Object: Surgeon and operating room (OR) staff radiation exposure during spinal surgery is a concern, especially with the increasing use of multiplanar fluoroscopy in minimally invasive spinal surgery procedures. Cone beam computed tomography (cbCT)-based, 3D image guidance does not involve the use of active fluoroscopy during instrumentation placement and therefore decreases radiation exposure for the surgeon and OR staff during spinal fusion procedures.
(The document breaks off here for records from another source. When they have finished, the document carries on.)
-- ==== Sys2Proof/Laws/FramesLineTime.lean ====
section
/-! SUPPORT. What each operation of Machine/LineTime.lean may change, one lemma each: the parts of the state and, where they are few, the registers. -/

namespace Sys2Proof.Laws

open Sys2Proof.Machine

set_option Elab.async false

theorem frame_islandStep (s : State) :
    Frame [.regs, .hif] (some (evRegs ++ [0x2130])) s (State.islandStep s) := by
  unfold State.islandStep
  apply Frame.ite
  · exact Frame.rfl' _
  · apply Frame.foldl
    · apply Frame.after (frame_put _ _ _)
      · decide +kernel
      exact Frame.rfl' _
    · intro _ _ _
      apply Frame.after (frame_routeLost _ _ _ _)
      · decide +kernel
      assumption

theorem frame_checkEpochs (s : State) (x : Beacon) (since : Word) :
    Frame [.regs, .rear] (some [0x2118]) s (State.checkEpochs s x since) := by
  unfold State.checkEpochs
  apply Frame.ite
  · apply Frame.set_rear
    · rfl
    exact Frame.rfl' _
  · apply Frame.ite
    · apply Frame.after (frame_put _ _ _)
      · decide +kernel
      apply Frame.set_rear
      · rfl
      apply Frame.set_rear
      · rfl
      exact Frame.rfl' _
    · apply Frame.set_rear
      · rfl
      exact Frame.rfl' _

theorem frame_changeMaster (s : State) (x : Beacon) (old : Beacon) (rebased : Bool) :
    Frame [.regs, .link, .master, .rear, .way, .hif] (some (evRegs ++ [0x2084, 0x20C4, 0x2110])) s (State.changeMaster s x old rebased) := by
  unfold State.changeMaster
  apply Frame.ite
  · apply Frame.after (frame_statusDue _ _)
    · decide +kernel
    apply Frame.after (frame_raise _ _ _ _ _ _)
    · decide +kernel
    apply Frame.set_rear
    · rfl
    apply Frame.ite
    · apply Frame.foldl
      · exact Frame.rfl' _
      · intro _ _ _
        apply Frame.after (frame_routeLost _ _ _ _)
        · decide +kernel
        assumption
    · exact Frame.rfl' _
  · apply Frame.after (frame_put _ _ _)
    · decide +kernel
    apply Frame.after (frame_modLnk _ _ _)
    · decide +kernel
    apply Frame.after (frame_statusDue _ _)
    · decide +kernel
    apply Frame.after (frame_raise _ _ _ _ _ _)
    · decide +kernel
    apply Frame.set_rear
    · rfl
    apply Frame.ite
    · apply Frame.foldl
      · exact Frame.rfl' _
      · intro _ _ _
        apply Frame.after (frame_routeLost _ _ _ _)
        · decide +kernel
        assumption
    · exact Frame.rfl' _

theorem frame_dropUnits (s : State) :
    Frame [.regs, .plt] (some [0x7040]) s (State.dropUnits s) := by
  unfold State.dropUnits
  apply Frame.set_plt
  · rfl
  apply Frame.foldl
  · exact Frame.rfl' _
  · intro _ _ _
    apply Frame.after (frame_clrBit _ _ _)
    · decide +kernel
    apply Frame.after (frame_setBit _ _ _)
    · decide +kernel
    assumption

theorem frame_shiftCycles (s : State) (d : Dword) :
    Frame [.phy, .link, .way, .mix, .wake, .hif, .tag, .pwr, .cfg, .dbg] (some []) s (State.shiftCycles s d) := by
  unfold State.shiftCycles
  apply Frame.set_phy_link_way_mix_wake_hif_tag_pwr_cfg_dbg
  · rfl
  exact Frame.rfl' _

theorem frame_rebaseTo (s : State) (c : Word) :
    Frame [.regs, .plt, .phy, .link, .way, .mix, .wake, .hif, .tag, .pwr, .cfg, .dbg, .free] (some [0x1414, 0x4830, 0x6028, 0x6848, 0x7008, 0x7040]) s (State.rebaseTo s c) := by
  unfold State.rebaseTo
  apply Frame.after (frame_historyLost _)
  · decide +kernel
  apply Frame.after (frame_moveGroups _)
  · decide +kernel
  apply Frame.after (frame_finishEvery _ _ _)
  · decide +kernel
  apply Frame.after (frame_wrapInc _ _)
  · decide +kernel
  apply Frame.set_plt
  · rfl
  apply Frame.after (frame_dropUnits _)
  · decide +kernel
  apply Frame.after (frame_shiftCycles _ _)
  · decide +kernel
  exact Frame.rfl' _

theorem frame_adoptCycle (s : State) (x : Beacon) (j : Placing) :
    Frame [.regs, .plt, .phy, .link, .master, .way, .mix, .wake, .hif, .tag, .pwr, .cfg, .dbg, .free] (some (evRegs ++ [0x1414, 0x2080, 0x2084, 0x20C0, 0x20C4, 0x4830, 0x6028, 0x6848, 0x7008, 0x7040])) s (State.adoptCycle s x j) := by
  unfold State.adoptCycle
  apply Frame.ite
  · apply Frame.ite
    · apply Frame.after (frame_giveUpAddress _ _ _)
      · decide +kernel
      apply Frame.after (frame_rebaseTo _ _)
      · decide +kernel
      exact Frame.rfl' _
    · apply Frame.after (frame_rebaseTo _ _)
      · decide +kernel
      exact Frame.rfl' _
  · apply Frame.set_plt
    · rfl
    exact Frame.rfl' _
However, the radiation scatter of a cbCT device can be similar to that of a standard 64-slice CT scanner and thus could expose the surgeon and OR staff to radiation during image acquisition. The purpose of the present study was to measure radiation exposure at several unshielded locations in the OR when using cbCT in conjunction with 3D image-guided spinal surgery in 25 spinal surgery cases.

Methods: Five unshielded badge dosimeters were placed at set locations in the OR during 25 spinal surgery cases in which cbCT-based, 3D image guidance was used. The cbCT device (O-ARM) was used in conjunction with the Stealth S7 image-guided platform. The radiology department analyzed the badge dosimeters after completion of the last case.

Results: Fifty high-definition O-ARM spins were performed in 25 patients for spinal registration and to check instrumentation placement. Image-guided placement of 124 screws from C-2 to the ileum was accomplished without complication. Badge dosimetry analysis revealed minimal radiation exposure for the badges 6 feet from the gantry in the area of the anesthesiology equipment, as well as for the badges located 10-13 feet from the gantry on each side of the room (mean 0.7-3.6 mrem/spin). The greatest radiation exposure occurred on the badge attached to the OR table within the gantry (mean 176.9 mrem/spin), as well as on the control panel adjacent to the gantry (mean 128.0 mrem/spin).

Conclusions: Radiation scatter from the O-ARM was minimal at various distances outside of and not adjacent to the gantry. Although the average radiation exposure at these locations was low, an earlier study, undertaken in a similar fashion, revealed no radiation exposure when the surgeon stood behind a lead shield. This simple precaution can eliminate the small amount of radiation exposure to OR staff in cases in which the O-ARM is used.